Tuesday, March 25, 2008

Jess sometimes has a conscience

My dad and I when I had horrible red hair; also, both wearing pink!

The trouble with this is that I was really excited to call my Dad and tell him about my good news; he's great at being proud of me, and I'm great at accepting his pride, so it's kind of a win/win.

But see, now my Dad wants to read my blog. It's fine that my Mom reads it (and sometimes comments on it), because she's okay with the fact that I get high a lot and talk about how girls should have lots of sex and sometimes act like an outright bitch. But my Dad still has this vision of me as his perfect little girl, and if he reads Jess and Josh, this is what he'll see:

1. Lots of talk about my vagina. He likes to pretend I don't have a vagina. To him, my body cuts off at the neck until the ankles. Yes, to my father I am a head on a pair of feet.

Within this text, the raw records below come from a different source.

/-- The fragment instructions at their own effects: fquery pushes what it sees; fchain at the die's edge, with a partner that suits and with one
that does not, whose own fchain completes with it (which partner, of several, is the model's choice: log 80); funchain without a link and with one that is at rest; ffuse with a target outside the partition, ready, and tried; fsplit with its
checks passed; the area check of both counts no tile (the model's reading, log 53). What a fuse and a split do (09 R178, R180 to R182): the thread's
tiles and rings are unconfigured, its vectors keep the lanes of the panes that it keeps and its masks are off in the others; the new lead pane holds
its code and no L1 line. A fuse leases every target pane to the thread: one from the allocator is cleared when its last lessee was of another CTX
and has zero accumulators, a held one keeps everything but its block partials. Of a split's other sub-fragments each is returned, held for the
thread, or leased to a child of its CTX in the free slot of lowest index, with its accumulators as they were (09 R178 to R189). -/
def Obligations.FragmentInstructions : Prop :=
  (∀ (s : State) (k : Issue) (th : Thread) (sh : BitVec 4) (x : Src) (west try_ : Bool) (d : Dst),
    Issues s k th → k.sid = .c → th.isLoop = false →
      let u := th.advance k s.now
      let rc := th.life.rect
      let status := fragWord
      let none_ := fun v : Thread => ({ v with c := { v.c with pending := .none } } : Thread)
      let to_ := if west then th.life.chainW else th.life.chainE
      let target := fuseTarget rc sh.toNat
      let barred := FuseBarred th sh.toNat
      let own := FuseOwn s th target
      let es := s.splitList th sh.toNat (th.src k x)
      let rs := s.splitRecords th es
      let starts := (es.filter entryStarts).length
      let new := rectOf sh.toNat rc.die rc.crow rc.ccol
      let splits := SplitReady s th sh.toNat (th.src k x)
      Completes s (.fquery d) k (u.pushed k.sid { bits := s.queried th } d) ∧
      (∀ w, th.c.query = some (s.now, w) → Completes s (.fquery d) k (u.pushed k.sid { bits := w } d)) ∧
      (s.takeQuery th).c.query = some (s.now, s.fqueryWord th) ∧
      (to_ = none → (if west then rc.ccol = 0 else rc.ccol + rc.cols = 4) →
        Completes s (.fchain west d) k (u.pushed k.sid (status rc 4) d)) ∧
      (∀ o, to_ = none → ¬ (if west then rc.ccol = 0 else rc.ccol + rc.cols = 4) → s.partner th west = some o →
        s.thread? o.tid = some o → o.tid ≠ k.tid →
        let ok := linkable th o
        ∃ t, exec (.fchain west d) s = .next t ∧ t = { s with threads := t.threads } ∧
          t.thread? k.tid = some ((u.modLife fun l => l.chained west (if ok then some o.tid else none)).pushed k.sid
            (status rc (if ok then 0 else 5)) d) ∧
          let o1 := o.modLife fun l => l.chained (!west) (if ok then some k.tid else none)
          let kO := s.headIssue o .c
          (∀ w2 d2, s.headInstr o .c = some (.fchain w2 d2) →
            t.thread? o.tid = some ((o1.advance kO s.now).pushed .c (status o.life.rect (if ok then 0 else 5)) d2)) ∧
          ((∀ w2 d2, s.headInstr o .c ≠ some (.fchain w2 d2)) → t.thread? o.tid = some o1)) ∧
      (to_.bind s.thread? = none → Completes s (.funchain west d) k (u.pushed k.sid (status rc 6) d)) ∧
      (∀ o, to_ = some o.tid → s.thread? o.tid = some o → o.tid ≠ k.tid → ((if west then o else th).sm.idleAt s.now = true) →
        (if west then o else th).m.ops = [] →
        ∃ t, exec (.funchain west d) s = .next t ∧ t = { s with threads := t.threads } ∧
          t.thread? k.tid = some ((u.modLife fun l => l.chained west none).pushed k.sid (status rc 0) d) ∧
          t.thread? o.tid = some (o.modLife fun l => l.chained (!west) none)) ∧
      (s.drained177 th = false → Waits s (.fsplit sh x d) k th .none ∧ Waits s (.ffuse try_ sh d) k th .none) ∧
      (s.drained177 th = true → barred → Traps s (.ffuse try_ sh d) k th { code := 1 }) ∧
      (s.drained177 th = true → ¬ barred → ¬ own → th.c.pending = .none →
        Completes s (.ffuse try_ sh d) k ((none_ u).pushed k.sid (status rc 2) d)) ∧
      (s.drained177 th = true → ¬ barred → own → th.c.pending = .none → s.fuseReady th target = true →
        exec (.ffuse try_ sh d) s = .next (((s.advance k).fuse th target).push k (status target 0) d)) ∧
      (s.drained177 th = true → ¬ barred → own → th.c.pending = .none → s.fuseReady th target = false →
        Completes s (.ffuse true sh d) k ((none_ u).pushed k.sid (status rc 3) d)) ∧
      (splits → (s.freeSlots th.life.part starts).length < starts →
        Completes s (.fsplit sh x d) k (u.pushed k.sid (status rc 7) d)) ∧
      (splits → starts ≤ (s.freeSlots th.life.part starts).length →
        exec (.fsplit sh x d) s = .next (((s.advance k).split th sh.toNat es rs).push k (status new 0) d))) ∧
  (∀ (th : Thread) (new : Rect),
    let u := th.reshape new
    let old := th.life.rect
    let kept := fun (f : Nat → Lane) (g : Nat → Lane) => ∀ p q i, i < 64 → new.cores[p]? = some (th.coreOf q) → q < th.panes →
      (∀ j, j < q → th.coreOf j ≠ th.coreOf q) → f (64 * p + i) = g (64 * q + i)
    u = { th with tiles := [], rings := [], life := { th.life with rect := new }, v := u.v } ∧
    u.v = { th.v with belt := u.v.belt, file := u.v.file, masks := u.v.masks } ∧
    (∀ (n : Nat) (x : Vec), th.v.file[n]? = some x → x.lanes.length = th.lanes → ∃ y, u.v.file[n]? = some y ∧ y.void = x.void ∧
      y.wait = x.wait ∧ kept (fun j => y.lanes.getD j {}) fun j => x.lanes.getD j {}) ∧
    (∀ (n : Nat) (x : Vec), th.v.belt[n]? = some x → x.lanes.length = th.lanes → ∃ y, u.v.belt[n]? = some y ∧ y.void = x.void ∧
      y.wait = x.wait ∧ kept (fun j => y.lanes.getD j {}) fun j => x.lanes.getD j {}) ∧
    ∀ (n : Nat) (m : List Bool), th.v.masks[n]? = some m → ∃ y, u.v.masks[n]? = some y ∧
      ∀ p i, p < new.cores.length → i < 64 → new.cores[p]?.all (fun c => !old.cores.contains c) = true → y.getD (64 * p + i) false = false) ∧
  (∀ (s : State) (th : Thread) (new : Rect), s.thread? th.tid = some th →
    let w := s.fuse th new
    let lead := fun c : Nat => c = th.life.rect.lead ∨ c = new.lead
    (w.thread? th.tid = some (({ th.reshape new with c := { th.c with pending := .none } }))) ∧
    (∀ q, q ≠ th.tid → w.thread? q = s.thread? q) ∧ w.mem = s.mem ∧
    (∀ f ∈ (w.part th.life.part).fuses, th.life.part < s.parts.length → f.tid ≠ th.tid) ∧
    (∀ c, c < s.cores.length → c ∈ new.cores →
      let x := s.core c
      let y := w.core c
      y.lease = .leased th.tid ∧ y.bp = [[], []] ∧ y.l1 = [] ∧
      (x.lease = .unleased → y.acc = [[], [], [], []] ∧
        (x.lastCtx = some th.life.ctx → y.sp = x.sp ∧ y.trf = x.trf) ∧ (x.lastCtx ≠ some th.life.ctx → y.sp = {} ∧ y.trf = {})) ∧
      (x.lease ≠ .unleased → y.acc = x.acc ∧ y.sp = x.sp ∧ y.trf = x.trf)) ∧
    (∀ c, c ∉ new.cores → ¬ lead c → w.core c = s.core c) ∧
    (new.lead < s.cores.length → (w.core new.lead).imem = (s.core th.life.rect.lead).imem)) ∧
  (∀ (s : State) (th : Thread) (sh : Nat) (es : List Word) (rs : List (Option Record)),
    let old := th.life.rect
    let new := rectOf sh old.die old.crow old.ccol
    s.split th sh es rs = ((es.zip rs).zip (subRects old sh)).foldl (fun z x => z.giveSub th x.1.1 x.1.2 x.2)
      ((s.modThread th.tid fun t => t.reshape new).moveLead old new)) ∧
  (∀ (s : State) (th : Thread) (e : Word) (rec : Record) (rc : Rect), (∀ t ∈ s.threads, t.tid < s.nextId) → rec.length = 8 →
    let rest := fun w : State => (∀ c, c ∉ rc.cores → (w.core c).lease = (s.core c).lease ∧ (w.core c).acc = (s.core c).acc)
    let kept := fun w : State => ∀ c ∈ rc.cores, c < s.cores.length →
      (w.core c).sp = (s.core c).sp ∧ (w.core c).trf = (s.core c).trf ∧ (w.core c).acc = (s.core c).acc
    (entryKind e = 1 →
      let w := s.giveSub th e none rc
      w.threads = s.threads ∧ rest w ∧ kept w ∧
        ∀ c ∈ rc.cores, c < s.cores.length → (w.core c).lease = .held th.tid ∧ (w.core c).bp = [[], []]) ∧
    (entryKind e ≠ 1 →
      let w := s.giveSub th e none rc
      w.threads = s.threads ∧ rest w ∧ kept w ∧ ∀ c ∈ rc.cores, c < s.cores.length → (w.core c).lease = .unleased) ∧
    (
      let w := s.giveSub th e (some rec) rc
      rest w ∧ (∀ c ∈ rc.cores, c < s.cores.length → (w.core c).lease = .leased s.nextId ∧ (w.core c).acc = (s.core c).acc ∧
        (w.core c).bp = [[], []]) ∧
      (∀ t, t.tid ≠ s.nextId → s.thread? t.tid = some t → w.thread? t.tid = some t) ∧
      ∃ x, w.thread? s.nextId = some x ∧ x.life.rect = rc ∧ x.life.part = th.life.part ∧ x.life.ctx = th.life.ctx ∧
        x.life.slot = (s.freeSlot th.life.part).getD 0 ∧
        (entryKind e = 2 → x.life.parent = some th.tid ∧ x.life.holdAtDone = true) ∧ (entryKind e ≠ 2 → x.life.parent = none)))
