@[simp] theorem State.countLasting_ports (s : State) : (s.countLasting).ports = s.ports := rfl

@[simp] theorem State.countLasting_fabDead (s : State) : (s.countLasting).fabDead = s.fabDead := rfl

@[simp] theorem State.countLasting_lanes (s : State) : (s.countLasting).lanes = s.lanes := rfl

@[simp] theorem State.countLasting_flash (s : State) : (s.countLasting).flash = s.flash := rfl

@[simp] theorem State.countLasting_shadow (s : State) : (s.countLasting).shadow = s.shadow := rfl

/-! ### Changing a stream of a thread -/

@[simp] theorem Thread.modStrm_tid (th : Thread) (sid : StreamId) (g : Strm → Strm) : (th.modStrm sid g).tid = th.tid := by cases sid <;> rfl

@[simp] theorem Thread.modStrm_life (th : Thread) (sid : StreamId) (g : Strm → Strm) : (th.modStrm sid g).life = th.life := by cases sid <;> rfl

@[simp] theorem Thread.modStrm_c (th : Thread) (sid : StreamId) (g : Strm → Strm) : (th.modStrm sid g).c = th.c := by cases sid <;> rfl

@[simp] theorem Thread.modStrm_a (th : Thread) (sid : StreamId) (g : Strm → Strm) : (th.modStrm sid g).a = th.a := by cases sid <;> rfl

@[simp] theorem Thread.modStrm_v (th : Thread) (sid : StreamId) (g : Strm → Strm) : (th.modStrm sid g).v = th.v := by cases sid <;> rfl

@[simp] theorem Thread.modStrm_m (th : Thread) (sid : StreamId) (g : Strm → Strm) : (th.modStrm sid g).m = th.m := by cases sid <;> rfl

@[simp] theorem Thread.modStrm_guards (th : Thread) (sid : StreamId) (g : Strm → Strm) : (th.modStrm sid g).guards = th.guards := by cases sid <;> rfl

@[simp] theorem Thread.modStrm_tiles (th : Thread) (sid : StreamId) (g : Strm → Strm) : (th.modStrm sid g).tiles = th.tiles := by cases sid <;> rfl

@[simp] theorem Thread.modStrm_rings (th : Thread) (sid : StreamId) (g : Strm → Strm) : (th.modStrm sid g).rings = th.rings := by cases sid <;> rfl

@[simp] theorem Thread.modStrm_cnt (th : Thread) (sid : StreamId) (g : Strm → Strm) : (th.modStrm sid g).cnt = th.cnt := by cases sid <;> rfl

@[simp] theorem Thread.modStrm_dues (th : Thread) (sid : StreamId) (g : Strm → Strm) : (th.modStrm sid g).dues = th.dues := by cases sid <;> rfl

@[simp] theorem Thread.modStrm_loop (th : Thread) (sid : StreamId) (g : Strm → Strm) : (th.modStrm sid g).loop = th.loop := by cases sid <;> rfl

/-! ### Changing the life of a thread -/

@[simp] theorem Thread.modLife_tid (th : Thread) (g : Life → Life) : (th.modLife g).tid = th.tid := rfl

@[simp] theorem Thread.modLife_sc (th : Thread) (g : Life → Life) : (th.modLife g).sc = th.sc := rfl

@[simp] theorem Thread.modLife_sa (th : Thread) (g : Life → Life) : (th.modLife g).sa = th.sa := rfl

@[simp] theorem Thread.modLife_sv (th : Thread) (g : Life → Life) : (th.modLife g).sv = th.sv := rfl

@[simp] theorem Thread.modLife_sm (th : Thread) (g : Life → Life) : (th.modLife g).sm = th.sm := rfl

@[simp] theorem Thread.modLife_c (th : Thread) (g : Life → Life) : (th.modLife g).c = th.c := rfl

@[simp] theorem Thread.modLife_a (th : Thread) (g : Life → Life) : (th.modLife g).a = th.a := rfl

@[simp] theorem Thread.modLife_v (th : Thread) (g : Life → Life) : (th.modLife g).v = th.v := rfl

@[simp] theorem Thread.modLife_m (th : Thread) (g : Life → Life) : (th.modLife g).m = th.m := rfl

@[simp] theorem Thread.modLife_guards (th : Thread) (g : Life → Life) : (th.modLife g).guards = th.guards := rfl

@[simp] theorem Thread.modLife_tiles (th : Thread) (g : Life → Life) : (th.modLife g).tiles = th.tiles := rfl

@[simp] theorem Thread.modLife_rings (th : Thread) (g : Life → Life) : (th.modLife g).rings = th.rings := rfl

@[simp] theorem Thread.modLife_cnt (th : Thread) (g : Life → Life) : (th.modLife g).cnt = th.cnt := rfl

@[simp] theorem Thread.modLife_dues (th : Thread) (g : Life → Life) : (th.modLife g).dues = th.dues := rfl

@[simp] theorem Thread.modLife_loop (th : Thread) (g : Life → Life) : (th.modLife g).loop = th.loop := rfl

/-! ### Popping a guard -/

@[simp] theorem Thread.popGuard_tid (th : Thread) (n : Nat) (g : BitVec 4) (p : Bool) : (th.popGuard n g p).tid = th.tid := by unfold Thread.popGuard; split <;> rfl

@[simp] theorem Thread.popGuard_life (th : Thread) (n : Nat) (g : BitVec 4) (p : Bool) : (th.popGuard n g p).life = th.life := by unfold Thread.popGuard; split <;> rfl

@[simp] theorem Thread.popGuard_sc (th : Thread) (n : Nat) (g : BitVec 4) (p : Bool) : (th.popGuard n g p).sc = th.sc := by unfold Thread.popGuard; split <;> rfl

@[simp] theorem Thread.popGuard_sa (th : Thread) (n : Nat) (g : BitVec 4) (p : Bool) : (th.popGuard n g p).sa = th.sa := by unfold Thread.popGuard; split <;> rfl

@[simp] theorem Thread.popGuard_sv (th : Thread) (n : Nat) (g : BitVec 4) (p : Bool) : (th.popGuard n g p).sv = th.sv := by unfold Thread.popGuard; split <;> rfl

@[simp] theorem Thread.popGuard_sm (th : Thread) (n : Nat) (g : BitVec 4) (p : Bool) : (th.popGuard n g p).sm = th.sm := by unfold Thread.popGuard; split <;> rfl

@[simp] theorem Thread.popGuard_c (th : Thread) (n : Nat) (g : BitVec 4) (p : Bool) : (th.popGuard n g p).c = th.c := by unfold Thread.popGuard; split <;> rfl

@[simp] theorem Thread.popGuard_a (th : Thread) (n : Nat) (g : BitVec 4) (p : Bool) : (th.popGuard n g p).a = th.a := by unfold Thread.popGuard; split <;> rfl

@[simp] theorem Thread.popGuard_v (th : Thread) (n : Nat) (g : BitVec 4) (p : Bool) : (th.popGuard n g p).v = th.v := by unfold Thread.popGuard; split <;> rfl

@[simp] theorem Thread.popGuard_m (th : Thread) (n : Nat) (g : BitVec 4) (p : Bool) : (th.popGuard n g p).m = th.m := by unfold Thread.popGuard; split <;> rfl

@[simp] theorem Thread.popGuard_tiles (th : Thread) (n : Nat) (g : BitVec 4) (p : Bool) : (th.popGuard n g p).tiles = th.tiles := by unfold Thread.popGuard; split <;> rfl

@[simp] theorem Thread.popGuard_rings (th : Thread) (n : Nat) (g : BitVec 4) (p : Bool) : (th.popGuard n g p).rings = th.rings := by unfold Thread.popGuard; split <;> rfl

@[simp] theorem Thread.popGuard_cnt (th : Thread) (n : Nat) (g : BitVec 4) (p : Bool) : (th.popGuard n g p).cnt = th.cnt := by unfold Thread.popGuard; split <;> rfl

@[simp] theorem Thread.popGuard_dues (th : Thread) (n : Nat) (g : BitVec 4) (p : Bool) : (th.popGuard n g p).dues = th.dues := by unfold Thread.popGuard; split <;> rfl

@[simp] theorem Thread.popGuard_loop (th : Thread) (n : Nat) (g : BitVec 4) (p : Bool) : (th.popGuard n g p).loop = th.loop := by unfold Thread.popGuard; split <;> rfl

@[simp] theorem State.modThread_threads (s : State) (tid : Nat) (g : Thread → Thread) :
    (s.modThread tid g).threads = s.threads.map fun th => if th.tid = tid then g th else th := rfl

@[simp] theorem State.modCore_cores (s : State) (k : Nat) (g : Core → Core) : (s.modCore k g).cores = modAt s.cores k g := rfl

@[simp] theorem State.modPart_parts (s : State) (p : Nat) (g : Part → Part) : (s.modPart p g).parts = modAt s.parts p g := rfl

@[simp] theorem State.modDie_dies (s : State) (d : Nat) (g : Die → Die) : (s.modDie d g).dies = modAt s.dies d g := rfl

@[simp] theorem State.modRail_rails (s : State) (r : Nat) (g : Rail → Rail) : (s.modRail r g).rails = modAt s.rails r g := rfl

@[simp] theorem State.modCluster_clusters (s : State) (c : Nat) (g : Cluster → Cluster) :
    (s.modCluster c g).clusters = modAt s.clusters c g := rfl

@[simp] theorem State.newId_nextId (s : State) : s.newId.1.nextId = s.nextId + 1 := rfl

@[simp] theorem State.newId_snd (s : State) : s.newId.2 = s.nextId := rfl

end Sys2Proof.Machine
end

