-- ==== Sys2Proof/Laws/PerInstr.lean ====
section
/-! SUPPORT. Statements made for every instruction, one lemma per constructor: the family RoundTrip, by which an instruction's words decode
to it. -/

namespace Sys2Proof.Laws.RoundTrip

/-- The words of a well-formed instruction decode to it. -/
def Statement (i : Instr) : Prop := DecodesBack i

theorem nop : Statement (.nop) := by
  intro hw
  refine ⟨by decide, fun st hst hdr => ?_⟩
  rw [decodeWord_joinWord]
  have e : ∀ l b, decode st 0x00 l b =
        need l.isNone .literal (need (b == 0) .reserved (.ok .nop)) := by
    intro l b
    rcases (by simpa [scalarStreams, allStreams] using hst : st = .c ∨ st = .a) with rfl | rfl <;> rfl
  rw [e]
  simp

theorem add (ws : WS) (x y : Src) (d : Dst) : Statement (.add ws x y d) := by
  intro hw
  refine ⟨by decide, fun st hst hdr => ?_⟩
  rw [decodeWord_joinWord]
  have e : ∀ l b, decode st 0x10 l b =
        let f := S3.unpack b
        s3Binary l f .add := by
    intro l b
    rcases (by simpa [scalarStreams, allStreams] using hst : st = .c ∨ st = .a) with rfl | rfl <;> rfl
  rw [e]
  simp only [S3.unpack_pack]
  simp [s3Binary, accept_of hw]

theorem sub (ws : WS) (x y : Src) (d : Dst) : Statement (.sub ws x y d) := by
  intro hw
  refine ⟨by decide, fun st hst hdr => ?_⟩
  rw [decodeWord_joinWord]
  have e : ∀ l b, decode st 0x11 l b =
        let f := S3.unpack b
        s3Binary l f .sub := by
    intro l b
    rcases (by simpa [scalarStreams, allStreams] using hst : st = .c ∨ st = .a) with rfl | rfl <;> rfl
  rw [e]
  simp only [S3.unpack_pack]
  simp [s3Binary, accept_of hw]

theorem mul (ws : WS) (x y : Src) (d : Dst) : Statement (.mul ws x y d) := by
  intro hw
  refine ⟨by decide, fun st hst hdr => ?_⟩
  rw [decodeWord_joinWord]
  have e : ∀ l b, decode st 0x12 l b =
        let f := S3.unpack b
        s3Binary l f .mul := by
    intro l b
    rcases (by simpa [scalarStreams, allStreams] using hst : st = .c ∨ st = .a) with rfl | rfl <;> rfl
  rw [e]
  simp only [S3.unpack_pack]
  simp [s3Binary, accept_of hw]

theorem mulh (ws : WS) (x y : Src) (d : Dst) : Statement (.mulh ws x y d) := by
  intro hw
  refine ⟨by decide, fun st hst hdr => ?_⟩
  rw [decodeWord_joinWord]
  have e : ∀ l b, decode st 0x13 l b =
        let f := S3.unpack b
        s3Binary l f .mulh := by
    intro l b
    rcases (by simpa [scalarStreams, allStreams] using hst : st = .c ∨ st = .a) with rfl | rfl <;> rfl
  rw [e]
  simp only [S3.unpack_pack]
  simp [s3Binary, accept_of hw]

theorem div (ws : WS) (x y : Src) (d : Dst) : Statement (.div ws x y d) := by
  intro hw
  refine ⟨by decide, fun st hst hdr => ?_⟩
  rw [decodeWord_joinWord]
  have e : ∀ l b, decode st 0x14 l b =
        let f := S3.unpack b
        s3Binary l f .div := by
    intro l b
    rcases (by simpa [scalarStreams, allStreams] using hst : st = .c ∨ st = .a) with rfl | rfl <;> rfl
  rw [e]
  simp only [S3.unpack_pack]
  simp [s3Binary, accept_of hw]

theorem rem (ws : WS) (x y : Src) (d : Dst) : Statement (.rem ws x y d) := by
  intro hw
  refine ⟨by decide, fun st hst hdr => ?_⟩
  rw [decodeWord_joinWord]
  have e : ∀ l b, decode st 0x15 l b =
        let f := S3.unpack b
        s3Binary l f .rem := by
    intro l b
    rcases (by simpa [scalarStreams, allStreams] using hst : st = .c ∨ st = .a) with rfl | rfl <;> rfl
  rw [e]
  simp only [S3.unpack_pack]
  simp [s3Binary, accept_of hw]

theorem and (ws : WS) (x y : Src) (d : Dst) : Statement (.and ws x y d) := by
  intro hw
  refine ⟨by decide, fun st hst hdr => ?_⟩
  rw [decodeWord_joinWord]
  have e : ∀ l b, decode st 0x16 l b =
        let f := S3.unpack b
        s3Binary l f .and := by
    intro l b
    rcases (by simpa [scalarStreams, allStreams] using hst : st = .c ∨ st = .a) with rfl | rfl <;> rfl
  rw [e]
  simp only [S3.unpack_pack]
  simp [s3Binary, accept_of hw]

theorem or (ws : WS) (x y : Src) (d : Dst) : Statement (.or ws x y d) := by
  intro hw
  refine ⟨by decide, fun st hst hdr => ?_⟩
  rw [decodeWord_joinWord]
  have e : ∀ l b, decode st 0x17 l b =
        let f := S3.unpack b
        s3Binary l f .or := by
    intro l b
    rcases (by simpa [scalarStreams, allStreams] using hst : st = .c ∨ st = .a) with rfl | rfl <;> rfl
  rw [e]
  simp only [S3.unpack_pack]
  simp [s3Binary, accept_of hw]

theorem xor (ws : WS) (x y : Src) (d : Dst) : Statement (.xor ws x y d) := by
  intro hw
  refine ⟨by decide, fun st hst hdr => ?_⟩
  rw [decodeWord_joinWord]
  have e : ∀ l b, decode st 0x18 l b =
        let f := S3.unpack b
        s3Binary l f .xor := by
    intro l b
    rcases (by simpa [scalarStreams, allStreams] using hst : st = .c ∨ st = .a) with rfl | rfl <;> rfl
  rw [e]
  simp only [S3.unpack_pack]
  simp [s3Binary, accept_of hw]

theorem andn (ws : WS) (x y : Src) (d : Dst) : Statement (.andn ws x y d) := by
  intro hw
  refine ⟨by decide, fun st hst hdr => ?_⟩
  rw [decodeWord_joinWord]
  have e : ∀ l b, decode st 0x19 l b =
        let f := S3.unpack b
        s3Binary l f .andn := by
    intro l b
    rcases (by simpa [scalarStreams, allStreams] using hst : st = .c ∨ st = .a) with rfl | rfl <;> rfl
  rw [e]
  simp only [S3.unpack_pack]
  simp [s3Binary, accept_of hw]

theorem shl (ws : WS) (x y : Src) (d : Dst) : Statement (.shl ws x y d) := by
  intro hw
  refine ⟨by decide, fun st hst hdr => ?_⟩
  rw [decodeWord_joinWord]
  have e : ∀ l b, decode st 0x1A l b =
        let f := S3.unpack b
        s3Binary l f .shl := by
    intro l b
    rcases (by simpa [scalarStreams, allStreams] using hst : st = .c ∨ st = .a) with rfl | rfl <;> rfl
  rw [e]
  simp only [S3.unpack_pack]
  simp [s3Binary, accept_of hw]

theorem shr (ws : WS) (x y : Src) (d : Dst) : Statement (.shr ws x y d) := by
  intro hw
  refine ⟨by decide, fun st hst hdr => ?_⟩
  rw [decodeWord_joinWord]
  have e : ∀ l b, decode st 0x1B l b =
        let f := S3.unpack b
        s3Binary l f .shr := by
    intro l b
    rcases (by simpa [scalarStreams, allStreams] using hst : st = .c ∨ st = .a) with rfl | rfl <;> rfl
  rw [e]
  simp only [S3.unpack_pack]
  simp [s3Binary, accept_of hw]

theorem sar (ws : WS) (x y : Src) (d : Dst) : Statement (.sar ws x y d) := by
  intro hw
  refine ⟨by decide, fun st hst hdr => ?_⟩
  rw [decodeWord_joinWord]
  have e : ∀ l b, decode st 0x1C l b =
        let f := S3.unpack b
        s3Binary l f .sar := by
    intro l b
    rcases (by simpa [scalarStreams, allStreams] using hst : st = .c ∨ st = .a) with rfl | rfl <;> rfl
  rw [e]
  simp only [S3.unpack_pack]
  simp [s3Binary, accept_of hw]

theorem rot (ws : WS) (x y : Src) (d : Dst) : Statement (.rot ws x y d) := by
  intro hw
  refine ⟨by decide, fun st hst hdr => ?_⟩
  rw [decodeWord_joinWord]
  have e : ∀ l b, decode st 0x1D l b =
        let f := S3.unpack b
        s3Binary l f .rot := by
    intro l b
    rcases (by simpa [scalarStreams, allStreams] using hst : st = .c ∨ st = .a) with rfl | rfl <;> rfl
  rw [e]
  simp only [S3.unpack_pack]
  simp [s3Binary, accept_of hw]

theorem min (ws : WS) (x y : Src) (d : Dst) : Statement (.min ws x y d) := by
  intro hw
  refine ⟨by decide, fun st hst hdr => ?_⟩
  rw [decodeWord_joinWord]
  have e : ∀ l b, decode st 0x1E l b =
        let f := S3.unpack b
        s3Binary l f .min := by
    intro l b
    rcases (by simpa [scalarStreams, allStreams] using hst : st = .c ∨ st = .a) with rfl | rfl <;> rfl
  rw [e]
  simp only [S3.unpack_pack]
  simp [s3Binary, accept_of hw]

2. Posts (playfully) mocking him for scarring me with Solzhenitsyn and being the principal of my high school.

3. He'll know that I just plain thought it was funny when he caught me smoking weed on Christmas, and all that remorse was a bunch of bullshit.

4. He'll know that I'm a harlot.

5. He'll know that that time I slept over at Kathryn Nestor's house in 8th grade I was actually getting drunk, not working on a school project.

Okay, so it's all out there. I feel like a weight has been lifted from my shoulders. Dad, if you're reading this, heheheh... you can't ground me anymore! And also, okay this is really hard for me.... umm... I'm sorry?